Moorman, S.J. and A.Z. Shorr (2008) The primary cilium as a gravity sensor and regulator of transcriptional noise. Developmental Dynamics 237:1955-1959

 

Circumstantial evidence has suggested that the primary cilium might function as a gravity sensor. Direct evidence of its gravity sensing function has recently been provided by studies of rohon beard neurons. These neurons showed changes in the variability of gene expression levels that are linked to the cyclic changes in the Earth’s gravitational field due to the Sun and Moon. These cyclic changes also cause the tides.

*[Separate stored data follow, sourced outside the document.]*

-- ==== Sys2Proof/Machine/Antenna.lean ====
section
/-! DEFINITION. The antennae of a core (R375 to R377), and the halt of a group none of whose lanes is left to run (R379). -/

namespace Sys2Proof.Machine

/-- Number of the counter of antenna matches of a core. -/
def ctrMatch (core : Nat) : Nat := 0x201_0000 + core

/-- Number of lanes in a set. -/
def popcount (m : Lanes) : Nat := (lanesOf m).length

/-- An antenna of a core (R375). -/
def State.antenna (s : State) (core n : Nat) : Antenna := Store.get Antenna.zero s.ants (core * 16 + n)

/-- CTL.FIELD. -/
def Antenna.field (a : Antenna) : Nat := (a.ctl.extractLsb' 1 3).toNat
/-- CTL.CMP. -/
def Antenna.cmp (a : Antenna) : Nat := (a.ctl.extractLsb' 4 3).toNat
/-- CTL.CHAIN. -/
def Antenna.chain (a : Antenna) : Bool := a.ctl.getLsbD 7
/-- CTL.ACTION. -/
def Antenna.action (a : Antenna) : Nat := (a.ctl.extractLsb' 8 3).toNat

/-- The comparison of R376 on a value. -/
def Antenna.holds (a : Antenna) (x : Nat) : Bool :=
  let m := x &&& a.cmask.toNat
  let c := a.comp.toNat &&& a.cmask.toNat
  match a.cmp with
  | 0 => m == c
  | 1 => m != c
  | 2 => m < c
  | 3 => c ≤ m
  | _ => a.comp.toNat ≤ x && x < a.cmask.toNat

/-- Values shown for a lane. -/
def forLane (l : List (Option Nat × Nat)) (i : Nat) : List Nat :=
  l.filterMap fun p => if p.1 == none || p.1 == some i then some p.2 else none

/-- The values that an antenna's FIELD takes from an instruction in a lane (R376). -/
def Antenna.values (a : Antenna) (o : Obs) (pc : DWord) (i : Nat) : List Nat :=
  match a.field with
  | 0 => forLane o.addrs i
  | 1 => forLane o.stored i
  | 2 => forLane o.loaded i
  | 3 => forLane o.flags i
  | _ => [pc.toNat]

/-- Does an armed antenna match a lane of an instruction (R376)? -/
def Antenna.hits (a : Antenna) (asid : BitVec 16) (sup : Bool) (o : Obs) (pc : DWord) (i : Nat) : Bool :=
  a.ctl.getLsbD 0 && a.ctl.extractLsb' 16 16 == asid && (!sup || a.ctl.getLsbD 11)
    && (if i < 64 then a.lanea.getLsbD i else a.laneb.getLsbD (i - 64))
    && (a.values o pc i).any a.holds

/-- The first antenna of the chain that ends at antenna m (R376). -/
def State.chainHead (s : State) (core : Nat) : Nat → Nat
  | 0 => 0
  | m + 1 => if (s.antenna core m).chain then State.chainHead s core m else m + 1

/-- The antennae of the chain that ends at m. -/
def State.chainOf (s : State) (core m : Nat) : List Antenna :=
  (List.range (m + 1 - s.chainHead core m)).map fun j => s.antenna core (s.chainHead core m + j)

/-- Payload of an antenna-match record (R386). -/
def matchPayload (g : Group) (pc : DWord) (m : Nat) (lanes : Lanes) (action : Nat) : BitVec 96 :=
  (BitVec.ofNat 3 action ++ BitVec.ofNat 7 (popcount lanes) ++ laneField lanes ++ g.gField ++ BitVec.ofNat 4 m
    ++ pc.setWidth 57).setWidth 96

/-- What the chain that ends at antenna m does on its match in some lanes of an instruction of the group at key k, but for a halt (R377): a
count, or a record. -/
def State.antAct (s : State) (k m : Nat) (pc : DWord) (lanes : Lanes) : State :=
  let g := s.group k
  let a := s.antenna g.core m
  let s0 := s.bump (ctrMatch g.core)
  if a.action = 0 then
    let a' : Antenna := { a with count := BitVec.ofNat 64 ((a.count.toNat + popcount lanes) % 2 ^ 48) }
    { s0 with ants := Store.put (g.core * 16 + m) a' s0.ants }
  else s0.emit g.engine 0x0B (some g.asid) (matchPayload g pc m lanes a.action)

/-- The halt of the group at key k by the matching chains, each with its antenna and lanes: the widest one prevails (R377). The halting
antenna is the lowest among the widest (log entry 89). -/
def State.antHalt (s : State) (k : Nat) (ms : List (Nat × Lanes)) : State :=
  let g := s.group k
  let act (m : Nat) : Nat := (s.antenna g.core m).action
  let widest := ms.foldl (fun w p => max w (act p.1)) 0
  match if widest < 2 then [] else ms.filter fun p => act p.1 == widest with
  | [] => s
  | (m, l) :: rest =>
    let lanes := rest.foldl (fun x p => x ||| p.2) l
    let s1 := if widest = 2 then s.putGroup k { g with held := g.held ||| lanes, mask := g.mask &&& ~~~lanes } else s
    let s2 := s1.enterChrysalis k 1 (BitVec.ofNat 4 m)
    if widest = 4 then (s2.teamGroups g.team).foldl (fun st p => st.enterChrysalis p.1 3 0) s2 else s2

/-- The chains of the core that match an instruction of the group at key k, by their last antenna, with the matching lanes (R376).
`atReturn` says that this is the return of its loaded values: then exactly the chains that watch a loaded value are evaluated. -/
def State.antMatches (s : State) (k : Nat) (o : Obs) (ex : Lanes) (pc : DWord) (sup atReturn : Bool) : List (Nat × Lanes) :=
  let g := s.group k
  ((List.range 16).filter fun m => !((s.antenna g.core m).chain && m != 15)).filterMap fun m =>
    let c := s.chainOf g.core m
    if (c.any fun a => a.field == 2) != atReturn then none
    else
      let lanes := laneSet fun i => ex.getLsbD i && c.all fun a => a.hits g.asid sup o pc i
      if lanes = 0 then none else some (m, lanes)

/-- The antennae of the core evaluate an instruction of the group at key k (R376, R377): each count and event happens, and the widest
halt. -/
def State.antennae (s : State) (k : Nat) (o : Obs) (ex : Lanes) (pc : DWord) (sup atReturn : Bool) : State :=
  if s.ants == [] || (s.group k).dbg then s
  else
    let ms := s.antMatches k o ex pc sup atReturn
    (ms.foldl (fun st p => st.antAct k p.1 pc p.2) s).antHalt k ms

/-- When exited and held lanes are all 96 and some lane is held, the group enters chrysalis (R379). -/
def State.heldCheck (s : State) (k : Nat) : State :=
  let g := s.group k
  if g.resident && !g.ended && g.held != 0 && g.exited ||| g.held == allLanes then s.enterChrysalis k 5 0 else s

end Sys2Proof.Machine
end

Rohon beard neurons, after the primary cilia have been selectively destroyed, no longer show changes in gene expression variability linked to the cyclic changes in Earth’s gravitational field. After the neurons regrow their primary cilia, the link between variability in gene expression levels and the Earth’s changing gravitational field returns. This suggests two new functions for the primary cilia, detecting the cyclical changes in the Earth’s gravitational field and transducing those changes into changes in the variability (stochastic nature) of gene expression.